Wu and Kabat also suggested that the CDRs were encoded by episomes, small stretches of DNA sequence. They suggested that a large repertoire of episomes existed for each CDR and that different episomes could be joined into a few germline genes in a combinatorial manner, thus creating a somatic mechanism for generating Ab diversity. In fact, these suppositions turned out to be incorrect in the broader context of how Ab diversity was generated. However, what was fascinating about the various theories of generating Ab diversity was that each of them turned out to be somewhat correct. There were indeed multiple germline genes in most species: tens to hundreds of variable genes for the various Ig gene families.
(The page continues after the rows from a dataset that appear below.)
/-- The sequencer (R118). DOOR and TANK of the hold causes are views (Machine/Flags.lean); PROBE is stored. -/
structure Sequencer where
  run : Option Position
  pauseFlag : Bool
  stopFlag : Bool
  forcedCause : Option AbortCause
  probeHold : Bool
  workKind : Option EndKind
  workDuration : Option Nat
  elapsed : Nat
  prompt : Option Nat
  promptTimer : Option Nat
  interruption : Option Nat
  clock : Nat
deriving DecidableEq, Repr

/-- A fault record (R163). -/
structure FaultRecord where
  active : Bool
  latched : Bool
  count : Nat
deriving DecidableEq, Repr

/-- The bad-sample run and the good-sample run of a sensor kind (R163, R165). -/
structure SampleRun where
  bad : Nat
  good : Nat
deriving DecidableEq, Repr

/-- The fault set: the eleven records, and the runs of the three sensor kinds (R163). -/
structure FaultSet where
  cavitySensor : FaultRecord
  humiditySensor : FaultRecord
  boilerSensor : FaultRecord
  coreProbeShort : FaultRecord
  cavityOverheat : FaultRecord
  boilerDry : FaultRecord
  drainTimeout : FaultRecord
  mains : FaultRecord
  link : FaultRecord
  duplicateStation : FaultRecord
  retainedRecord : FaultRecord
  cavityRun : SampleRun
  humidityRun : SampleRun
  boilerRun : SampleRun
deriving DecidableEq, Repr

/-- What an entry of the transmit queue is (R190); an announcement keeps the ask and draw that R5 tests. -/
inductive EntryKind where
  | announce (ask : Nat) (draw : Draw)
  | answer (dst : Nat)
  | notice
  | report (k : ReportKind)
deriving DecidableEq, Repr

/-- An entry of the transmit queue: its kind, the payloads of the frames left, whether a frame of it is on the line,
and whether its first frame has been SENT (R190). -/
structure Entry where
  kind : EntryKind
  frames : List (List Byte)
  onLine : Bool
  started : Bool
deriving DecidableEq, Repr

/-- The bus link (R188 to R193). `awaitGap` tells the RECEIVING that lasts until a quiet gap, after a BROKEN outcome or an
abandoned frame, from that of a frame (R189). The queue is kept in sending order: by class, and by age within a class. -/
structure BusLink where
  link : LinkState
  awaitGap : Bool
  queue : List Entry
  broken : Nat
  badFrames : Nat
  dropped : Nat
deriving DecidableEq, Repr

/-- The request and report unit (R180, R182, R186). -/
structure ReportUnit where
  rotation : ReportKind
  rotating : Bool
  chainRefusal : Option AnswerCode
deriving DecidableEq, Repr

/-- The contents of the retained record (spec/11 section 11.3). -/
structure Contents where
  hardness : Nat
  load : Nat
  rinseOwed : Bool
  soakCount : Nat
deriving DecidableEq, Repr

/-- The non-volatile record: blank, or contents with their check (R199). -/
inductive StoredRecord where
  | blank
  | written (c : Contents) (check : Word16)
deriving DecidableEq, Repr

/-- The retained record and its write: WRITING exactly when a write in progress is present (R200). -/
structure Retained where
  stored : StoredRecord
  writing : Option Contents
  pendingWrite : Option Contents
deriving DecidableEq, Repr

/-- The state of the part. -/
structure State where
  /-- The commands that wait, first in first out (log 1). -/
  pending : List Instr
  startup : Startup
  share : Share
  load : LoadFrame
  climate : Climate
  steam : Steam
  scale : Scale
  store : Store
  seq : Sequencer
  faults : FaultSet
  bus : BusLink
  report : ReportUnit
  retained : Retained
  /-- The levels last presented at the input pins (log 5). -/
  inputs : Sample
  /-- THE MODEL'S OWN: the counter free values are drawn with (log 10). -/
  freeIndex : Nat
deriving DecidableEq, Repr

/-- No command of the part stops it with a fault: the part's own fault kinds are state (spec/08), and under
CONFIG_FAULT commands change nothing (R197). So the type has no constructor. -/
inductive Fault where
deriving DecidableEq, Repr

/-- Why a command has no meaning. -/
inductive Refusal where
  /-- Raised by exec alone, for a row of the table that has no meaning yet; safe. No arm raises it. -/
  | notModelled (mnemonic : String)
deriving DecidableEq, Repr

/-! ## Reset -/

/-- One value for all four loads. -/
def PerLoad.all {α : Type} (a : α) : PerLoad α := ⟨a, a, a, a⟩

/-- The seed of the LFSR: (station × 61 + 1) mod 2,048 (R31). -/
def seed (station : Nat) : Draw := BitVec.ofNat 11 (station * 61 + 1)

/-- The share engine after reset (R32). -/
def Share.reset (station : Nat) : Share where
  state := .listen
  hold := 0
  applied := 0
  pendingCut := 0
  ask := 0
  draw := seed station
  lfsr := seed station
  ownCount := 0
  denyCount := 0
  starved := false
  coolDown := 0
  listenCount := 0
  quietCount := 0
  peers := []
  tableFull := false
  newcomer := 7

/-- The load frame after reset (R36). -/
def LoadFrame.reset : LoadFrame where
  running := false
  cycle := 0
  taken := .all 0
  alloc := .all 0
  plan := .all []
  withdrawn := .all false
  conducted := .all 0
  steamingCount := 0
  limited := false
  last := ⟨.all 0, .all 0, .all 0, false⟩
  doorTimer := none
  ceiling := 0
  gates := .all false

/-- The climate regulator after reset (R79). DESIGN CHOICE (log 5): the flap is not driven open yet. -/
def Climate.reset : Climate where
  mode := none
  setpoint := none
  humidityTarget := none
  venting := false
  tempI := 0
  humI := 0
  degraded := false
  cavityReading := none
  lastCavity := none
  humidityReading := none
  lastHumidity := none
  coreStatus := .absent
  coreReading := none
  coreSeen := none
  door := none
  doorPending := false
  flapCommand := .opened
  flapDriven := .closed
  ventTimer := none
  lastDemand := 0
  lastBoilerDemand := 0
  coolingFan := false

/-- The steam generator after reset (R98). DESIGN CHOICE (log 5): EMPTY until the LOW probe is established. -/
def Steam.reset : Steam where
  boiler := .empty
  soakHeating := false
  low := none
  high := none
  tank := none
  boilerReading := none
  lastBoiler := none
  request := .none
  used := false
  strokes := 0
  stroke := .idle
  fillWait := none
  drainStarted := false
  drainServes := false
  owed := none
  coolWait := none
  drainTimer := none
  runOn := none
  rinsePass := 0
  evaporation := 0
  millilitres := 0
  handed := none

/-- Scale accounting after reset, before the record is loaded. DESIGN CHOICE (log 5): the blank record's values (R162). -/
def Scale.reset : Scale where
  hardness := 15
  load := 0
  rinseOwed := false
  soakCount := 0
  drainOnStop := false

/-- The program store after reset (R117). -/
def Store.reset : Store where
  slot0 := .empty
  slot1 := .empty
  staging := []
  lastOutcome := ⟨0, 0, .recipe, .powerDownNone⟩

/-- The sequencer after reset (R118). -/
def Sequencer.reset : Sequencer where
  run := none
  pauseFlag := false
  stopFlag := false
  forcedCause := none
  probeHold := false
  workKind := none
  workDuration := none
  elapsed := 0
  prompt := none
  promptTimer := none
  interruption := none
  clock := 0

/-- An inactive fault record (R163). -/
def FaultRecord.clear : FaultRecord := ⟨false, false, 0⟩

/-- The fault set after reset (R163). -/
def FaultSet.reset : FaultSet where
  cavitySensor := .clear
  humiditySensor := .clear
  boilerSensor := .clear
  coreProbeShort := .clear
  cavityOverheat := .clear
  boilerDry := .clear
  drainTimeout := .clear
  mains := .clear
  link := .clear
  duplicateStation := .clear
  retainedRecord := .clear
  cavityRun := ⟨0, 0⟩
  humidityRun := ⟨0, 0⟩
  boilerRun := ⟨0, 0⟩

/-- The bus link after reset (R193). -/
def BusLink.reset : BusLink where
  link := .idle
  awaitGap := false
  queue := []
  broken := 0
  badFrames := 0
  dropped := 0

/-- The request and report unit after reset (R186). -/
def ReportUnit.reset : ReportUnit where
  rotation := .climate
  rotating := false
  chainRefusal := none

/-- Start-up after strap sampling: CONFIG_FAULT for a station strap of 0 or 31, else the mains measurement
(R197, R201). -/
def Startup.sampled (station limitClass variant : Nat) : Startup where
  stage := if station = 0 ∨ station = 31 then .configFault else .measuring
  station := station
  limitClass := limitClass
  variant := variant
  freq := none
  crossings := 0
Recombination did play a major role in generating diversity at the third CDR because in the process of recombinatorially joining the various gene segments (variable and joining for the light chain, and variable, joining, and diversity for the heavy chain), much diversity was generated. Finally, somatic mutation did play an important role after antigenic stimulation in generating a variable gene (region) diversity that could be selected by Ag (the affinity maturation of the immune response). Therefore, in a real sense, most everyone was right about the mechanisms of Ab diversity. Furthermore, nature demonstrated the power of Darwinian evolution (diversification followed by selection) in the somatic differentiation of Ab-producing cells. Moreover, it was Wu and Kabat who articulated so clearly back in 1970 our initial glimpse of the dimensions of the fascinating process of Ab diversification and its implications for the generation of variability, structure-function relationships, and even evolutionary considerations.